Although it might seem strange to think of a brain tumor in this way (meaning, non-terminal), it’s actually very rare for this type of tumor to grow so large that it actually disrupts other brain functions. One of the hormones that increases in circulation due to the action of this tumor is cortisol, well-known as a “stress hormone” that can contribute to the development of laminitis, slow wound healing, and decreased immune function.
5. Can’t prevent it, but…
As researchers haven’t yet discovered an extrinsic reason as to why some horses develop Cushing’s disease and others don’t, the condition isn’t currently viewed as preventable.
Additionally, it’s important for horse owners to understand that there isn’t a cure for this disease; once diagnosed, a horse will require lifetime medication and dietary management to take control of the disease.
However, it’s not all bad news. With the proper medication at the right dose, monitoring, and other changes as needed, this disease can be very successfully managed so that horses with PPID aren’t suffering.
6. There is an approved drug for it.
In 2011, the drug Prascend (pergolide mesylate) was approved by the FDA for the control of clinical signs of PPID in horses. This is the gold standard management medication for this disease and it comes as an oral tablet.
Not every horse with PPID will require the same amount of Prascend; your veterinarian will start your horse on a set regimen and then tailor the dosage based on your horse’s response to the medication.
Typically, horses with PPID will experience resolution of clinical signs such as hirsutism (a long, shaggy coat that does not shed) and excessive drinking and urinating within six to eight weeks of starting the medication.
7. Stereotypes sometimes don’t fit.
Many horse owners may be aware of the stereotypical Cushing’s horse: old, thin but with a potbelly, and a long hair coat that does not shed out in the summer. These horses might as well have a neon arrow pointing at them that says: “Cushing’s!”
But, not all Cushinoid horses will appear this way. Remember that this condition is a result of overactive cells in the pituitary gland. Not all horses will have the same level of over-activity, and younger horses may only have subtle clinical signs that may manifest in nebulous or inconsistent ways.
A thorough physical examination and diagnostic blood tests performed by your veterinarian are a must for proper and timely diagnosis of this condition, especially in younger horses, where the stereotype may not apply.
8. One disease can look like the other.
Equine metabolic syndrome (EMS) is another complicated endocrine disorder in horses, involving insulin resistance and laminitis. Oftentimes, clinical signs of muscle wasting and abnormal fat deposits are seen in both EMS and PPID and, to make matters even more complicated, some horses can have both conditions.
Diagnostic blood tests can differentiate the two diseases and both can be managed simultaneously. Fortunately, nutritional management such as a reduction in certain carbohydrates such as starches and simple sugars can be used in both conditions to help control clinical signs.
9. Remaining vigilant is the key to success.

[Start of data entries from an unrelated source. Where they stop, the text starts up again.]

/-- The progress of the stage wafer, UNMAPPED where there is none. -/
def State.stageProgress (s : State) : Progress :=
  match s.hand.stage with | none => .unmapped | some w => (s.wafer w).progress

/-- A non-slot position is compared (R49). -/
def State.compared (s : State) (p : Nat) : Bool :=
  let v := s.posn p
  !v.uncertain && v.claim.isNone && (!(p == Config.posUA || p == Config.posLA) || s.sentSlot.isNone)

/-- The level of the sensor of position 50 + k (R49). -/
def State.level (s : State) (k : Nat) : Bool := s.hand.pres.getLsbD k

/-- The debounce of position 50 + k (R50). -/
def State.debounce (s : State) (k : Nat) : Debounce := s.hand.debounce.get .idle k

/-- The debounce timer of position 50 + k, where it runs (R50). -/
def State.debounceTimer (s : State) (k : Nat) : Option Nat :=
  match s.debounce k with
  | .running t => some t
  | _ => none

/-- Set the debounce of position 50 + k. -/
def State.setDebounce (k : Nat) (v : Debounce) (s : State) : State :=
  { s with hand := { s.hand with debounce := s.hand.debounce.set k v } }

/-! ### Codes (R206: in the order of the defining rule unless chapter 12 gives codes) -/

def Code.num : Code → Nat
  | .noResult => 0 | .ok => 1 | .busy => 2 | .state => 3 | .range => 4 | .stale => 5 | .incomplete => 6
  | .rejected => 7 | .interlock => 8 | .unknown => 9 | .badWafer => 10 | .waferBusy => 11 | .badDest => 12
  | .notHome => 13 | .destUncertain => 14 | .destReserved => 15 | .destOccupied => 16 | .stageBusy => 17

def PlanResult.num : PlanResult → Nat
  | .accepted => 0 | .signature => 1 | .align => 2 | .overlap => 3 | .capacity => 4 | .limits => 5 | .pitch => 6
  | .workOpen => 7

def Place.num : Place → Nat
  | .pos p => p | .inTransit => 62 | .unknown => 63

def Progress.num : Progress → Nat
  | .unmapped => 0 | .new => 1 | .loaded => 2 | .aligned => 3 | .reviewing => 4 | .reviewed => 5 | .partly => 6

def SlotState.num : SlotState → Nat
  | .free => 0 | .queued => 1 | .sent => 2 | .done => 3 | .failed => 4

def FailReason.num : FailReason → Nat
  | .noReason => 0 | .cancelled => 1 | .badWafer => 2 | .destUncertain => 3 | .destBlocked => 4 | .robotRefused => 5
  | .ackTimeout => 6 | .robotFault => 7 | .doneTimeout => 8

def MoveState.num : MoveState → Nat
  | .idle => 0 | .moving => 1 | .settling => 2 | .settled => 3 | .timedOut => 4 | .stopped => 5 | .faulted => 6

def StopCause.num : StopCause → Nat
  | .noCause => 0 | .interlock => 1 | .disable => 2 | .request => 3

def LoadPos.num : LoadPos → Nat
  | .at k => k | .broken => 15

def Source.num : Source → Nat
  | .interpolated => 0 | .partly => 1 | .fallback => 2

def FocusOutcome.num : FocusOutcome → Nat
  | .noOutcome => 0 | .accepted => 1 | .noCapture => 2 | .notConverged => 3 | .atLimit => 4 | .focusTimeout => 5
  | .aborted => 6

def TimeoutDetail.num : TimeoutDetail → Nat
  | .noDetail => 0 | .settle => 1 | .sample => 2

def AttemptKind.num : AttemptKind → Nat
  | .revisit => 1 | .probe => 2

def LoopState.num : LoopState → Nat
  | .predicting => 1 | .awaitSettle => 2 | .awaitSample => 3 | .reading => 4

def DefectState.num : DefectState → Nat
  | .unlisted => 0 | .pending => 1 | .active => 2 | .imaged => 3 | .failed => 4 | .skipped => 5 | .quota => 6
  | .unreachable => 7

def DefectOutcome.num : DefectOutcome → Nat
  | .noOutcome => 0 | .imaged => 1 | .rejected => 2 | .moveTimeout => 3 | .noCapture => 4 | .notConverged => 5
  | .atLimit => 6 | .focusTimeout => 7 | .verdictTimeout => 8 | .positionSuspect => 9 | .reimage => 10
  | .coordinate => 11 | .travel => 12 | .quota => 13

def ListState.num : ListState → Nat
  | .empty => 0 | .building => 1 | .sealed => 2

def SeqState.num : SeqState → Nat
  | .idle => 0 | .ordering => 1 | .ready => 2 | .running => 3 | .paused => 4 | .halted => 5 | .probing => 6 | .done => 7

def Phase.num : Phase → Nat
  | .noPhase => 0 | .select => 1 | .target => 2 | .move => 3 | .settle => 4 | .focus => 5 | .expose => 6 | .resolve => 7

def PauseReason.num : PauseReason → Nat
  | .noReason => 0 | .host => 1 | .trip => 2 | .ring => 3 | .fault => 4

def DoneCause.num : DoneCause → Nat
  | .empty => 0 | .stop => 1 | .abandon => 2

def ProbeOutcome.num : ProbeOutcome → Nat
  | .noOutcome => 0 | .inProgress => 1 | .accepted => 2 | .coordinate => 3 | .travel => 4 | .moveTimeout => 5
  | .noCapture => 6 | .notConverged => 7 | .atLimit => 8 | .focusTimeout => 9 | .positionSuspect => 10
  | .interlock => 11 | .presence => 12 | .abandoned => 13 | .noTransform => 14

def LotState.num : LotState → Nat
  | .noLot => 0 | .opened => 1 | .closed => 2

def CloseKind.num : CloseKind → Nat
  | .noClose => 0 | .close => 1 | .force => 2

def FaultKind.num : FaultKind → Nat
  | .encoderX => 0 | .encoderY => 1 | .presence => 2 | .transfer => 3 | .interlock => 4

def Event.bit : Event → Nat
  | .ownedWrite => 0 | .partialTrigger => 1 | .earlyRead => 2 | .sealedWrite => 3 | .consumerBad => 4 | .linkError => 5
  | .linkStray => 6 | .lotTrip => 7 | .ringFull => 8

/-! ### H words -/

/-- The standing shown in the plan status (section 12.2): STARTING cannot be read, and the words formed at the end of
start-up show what start-up has come to (R33, R34). -/
def shownStanding (s : State) : Nat :=
  match s.planU.standing with
  | .adopted => 1
  | .bare => 2
  | .committing => 3
  | .starting => if s.plan.isSome then 1 else 2

/-- The capability words (R31). -/
def capabilities : List Nat := [50, 55, 4, 4096, 17, 16 + 16 * 2 ^ 16, 16, 16, 1024]

def planWord (s : State) (o : Nat) : Word :=
  if o = 0x90 then
    field 0 2 (shownStanding s) + field 4 4 s.planU.commitResult.num + field 8 4 s.planU.validation.num
      + field 16 6 s.planU.clampCount + field 24 8 s.planU.firstClamp
  else if o = 0x94 then field 0 8 s.planU.offending + field 16 16 s.planU.adoptions.toNat
  else if o = 0x98 then BitVec.ofNat 32 ((s.plan.map (·.capacity)).getD 0)
  else if o = 0x9C then BitVec.ofNat 32 ((s.plan.map (·.ringLength)).getD 0)
  else BitVec.ofNat 32 (capabilities.getD ((o - 0xA0) / 4) 0)

def waferWord (w : Wafer) : Word :=
  field 0 6 w.place.num + field 8 3 w.progress.num + flag 11 w.suspect + flag 12 w.member + field 16 13 w.visited

def positionValue (p : Position) : Word :=
  optField 0 6 p.occupant + flag 8 p.uncertain + optField 12 2 p.claim + flag 15 p.claim.isSome
    + optField 16 2 p.reservation + flag 19 p.reservation.isSome

def slotValue (t : Slot) : Word :=
  field 0 3 t.st.num + flag 3 t.acked + field 4 4 t.reason.num + field 8 5 t.goResult.num + field 16 8 t.tag.toNat
    + field 24 8 t.robotCode.toNat

def handlingWord (s : State) (o : Nat) : Word :=
  if o < 0x320 then
    (if o % 16 = 8 then waferWord (s.wafer (o / 16)) else field 0 16 (s.wafer (o / 16)).lotTag.toNat)
  else if o < 0x400 then positionValue (s.posn ((o - 0x320) / 4))
  else if o < 0x440 then slotValue (s.slot ((o - 0x400) / 16))
  else flag 0 s.hand.held + field 4 4 s.hand.result.num + optField 8 6 s.hand.stage

/-- Stage status 0 (R87); by R206 the motion enable field holds ENABLED as 0 and DISABLED as 1 (log 13). -/
def stageStatus0 (m : Motion) : Word :=
  flag 0 (!m.enable) + flag 1 m.interlock + flag 2 m.awaiting + field 4 3 m.move.num + field 8 2 m.stopCause.num
    + field 16 4 m.result.num + field 24 8 m.frameSeq.toNat

def stageStatus1 (m : Motion) : Word := optField 0 12 (m.shadow.map (·.index)) + flag 15 m.shadow.isSome

def transformStatus0 (x : Transform) : Word :=
  flag 0 x.inForce.isSome + field 4 4 x.loadPos.num + flag 8 x.pendingCommit.isSome + field 12 4 x.commitResult.num
    + field 20 4 x.viewResult.num

def viewSequence (r : ViewResult) : Word :=
  field 0 16 r.number.toNat + field 16 14 r.seqNo.toNat + flag 30 r.satX + flag 31 r.satY

def stageWord (s : State) (o : Nat) : Word :=
  let x := s.xform
  if o = 0x01C then stageStatus0 s.motion
  else if o = 0x020 then stageStatus1 s.motion
  else if o = 0x024 then s.motion.trigCount
  else if o = 0x06C then transformStatus0 x
  else if o = 0x070 then field 0 16 x.seqNo.toNat + field 16 8 x.devElement
  else if o = 0x074 then BitVec.ofNat 32 x.devMagnitude
  else if o = 0x078 then BitVec.ofNat 32 (x.devMagnitude / 2 ^ 32)
  else if o = 0x080 then x.results.waferX
  else if o = 0x084 then x.results.waferY
  else if o = 0x088 then x.results.xCount
  else if o = 0x08C then x.results.yCount
  else viewSequence x.results

/-- Word 1 of a node (R124); by R206 the valid flag holds valid as 0 and invalid as 1 (log 13). -/
def nodeWord1 (n : Node) : Word := flag 0 (!n.valid) + field 8 8 n.count

def lastAttemptValue (l : LastAttempt) : Word :=
  field 0 3 l.outcome.num + field 3 2 l.detail.num + field 8 2 l.source.num + flag 10 l.clamped + field 12 4 l.samples
    + field 16 16 l.err.toNat

def loopStatusValue (f : Focus) : Word :=
  (match f.attempt with
    | none => 0
    | some a => field 0 3 a.loop.num + field 4 2 a.kind.num + field 8 4 a.sample)
    + flag 12 f.setpoint.isSome

def queryDetail (p : Prediction) : Word :=
  field 0 2 p.source.num + flag 2 p.clamped + field 3 4 p.cell.i + field 7 4 p.cell.j + field 11 9 p.cell.fx
    + field 20 9 p.cell.fy

def focusWord (s : State) (o : Nat) : Word :=
  let f := s.focus
  if o < 0x908 then (if o % 8 = 0 then (s.node (o / 8)).height else nodeWord1 (s.node (o / 8)))
  else if o = 0x91C then field 0 4 f.ctlResult.num + field 8 4 f.queryResult.num
  else if o = 0x920 then f.base
  else if o = 0x924 then f.lastZ
  else if o = 0x928 then lastAttemptValue f.last
  else if o = 0x92C then loopStatusValue f
  else if o = 0x930 then f.setpoint.getD 0
  else if o = 0x940 then f.queryZ
  else if o = 0x944 then queryDetail f.queryPred
  else field 0 16 f.querySeq.toNat + field 16 9 f.queryNearest

def listStatusValue (l : DefectList) : Word :=
  field 0 2 l.list.num + field 4 13 l.n + field 20 4 l.sealResult.num

def dispatch0 (q : Sequencer) : Word :=
  field 0 4 q.st.num + field 4 4 q.phase.num + field 8 3 q.reason.num + flag 12 q.fPause + flag 13 q.fStop
    + flag 14 q.fTrip + flag 15 q.fHalt + flag 16 q.fFault
    + field 20 4 (match q.prior with | none => 15 | some p => p.1.num)
    + field 24 3 (match q.prior with | none => 0 | some p => p.2.num)

/-- The current attempt of a defect: its attempts plus one; where that is beyond 3, a free value within 1 to 3 (R162,
log 20). -/
def attemptShown (attempts : Nat) : Nat :=
  if attempts < 3 then attempts + 1 else (Config.openAttempt attempts).val + 1

/-- Dispatch 1 (R162). -/
def dispatch1 (s : State) : Word :=
  optField 0 12 s.seq.current + flag 15 s.seq.current.isSome
    + field 16 2 (match s.seq.current with | none => 0 | some d => attemptShown (s.defect d).attempts)

def verdictResultValue (q : Sequencer) : Word :=
  field 0 4 q.vResult.num + field 4 2 q.vCode.toNat + field 16 12 q.vIndex.toNat

def probeResult0 (q : Sequencer) : Word :=
  field 0 4 q.probeOutcome.num + field 4 2 q.probeResult.source.num + flag 6 q.probeResult.clamped
    + field 8 4 q.probeResult.samples + field 16 16 q.probeCount.toNat

/-- Two 16-bit halves, the low half first. -/
def halves (lo hi : Nat) : Word := field 0 16 lo + field 16 16 hi

def recordValue (d : Defect) (k : Nat) : Word :=
  if k = 5 then
    field 0 3 d.st.num + field 4 2 d.attempts + field 8 4 d.reviewClass.toNat + field 16 4 d.outcome.num
  else if k = 6 then d.acceptedZ
  else field 0 12 d.rank + field 16 4 d.disposition.num

def State.stateCount (s : State) (st : Nat) : Nat := s.defects.counts.get 0 st
def State.imagedCount (s : State) (c : Nat) : Nat := s.defects.imaged.get 0 c

def defectWord (s : State) (o : Nat) : Word :=
  if o = 0x004 then listStatusValue s.defects
  else if o = 0x00C then field 0 4 s.seq.result.num
  else if o = 0x010 then dispatch0 s.seq
  else if o = 0x014 then dispatch1 s
  else if o = 0x01C then verdictResultValue s.seq
  else if o = 0x028 then probeResult0 s.seq
  else if o = 0x02C then ofSigned s.seq.probeResult.acceptedZ
  else if o < 0x094 then
    let k := 2 * ((o - 0x088) / 4) + 1
    halves (s.stateCount k) (s.stateCount (k + 1))
  else if o = 0x094 then halves (s.stateCount 7) 0
  else if o < 0x0B8 then
    let c := 2 * ((o - 0x098) / 4)
    halves (s.imagedCount c) (s.imagedCount (c + 1))
  else recordValue (s.defect ((o - 0x1000) / 32)) (o % 32 / 4)

def lotState0 (l : Lot) : Word := field 0 16 l.tag.toNat + field 16 16 l.joined

def lotState1 (l : Lot) : Word :=
  field 0 2 l.st.num + field 4 4 l.result.num + flag 8 l.tripped + field 12 4 l.firstTrip + field 16 2 l.closeKind.num
    + flag 18 l.short + field 24 6 l.expected

def lotWord (s : State) (o : Nat) : Word :=
  if o = 0x010 then lotState0 s.lot
  else if o = 0x014 then lotState1 s.lot
  else if o < 0x200 then
    let a := s.attr ((o - 0x100) / 16)
    (match o % 16 / 4 with
      | 0 => BitVec.ofNat 32 a.value
      | 1 => BitVec.ofNat 32 a.wafer
      | _ => flag 0 a.tripped + flag 1 a.first)
  else BitVec.ofNat 32 (s.lot.hist.get 0 ((o - 0x200) / 4))

def ringWord (s : State) (o : Nat) : Word :=
  if o = 0x00 then field 0 16 s.report.producer
  else if o = 0x08 then field 0 16 s.report.unread
  else if o = 0x0C then field 0 16 s.report.stalls
  else s.report.posted.getD ((o - 0x40) % 16 / 4) 0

So your horse has been diagnosed with PPID, and your vet has him on a medical management regimen that appears as though it’s working. All done, right?
Wrong. Cushing’s disease and laminitis like to go hand in hand. PPID horses, even when well managed, can still be at increased risk of developing laminitis due to their altered metabolism and its effect on the extremely delicate sensitive laminae, the structure within a horse’s hooves that keeps the coffin bone suspended within the hoof capsule.
PPID horses are also at higher risk for infections. Regular farrier visits and close inspections of any nicks or scrapes are some of the best ways to stay vigilant when looking out for long-term health of your horse.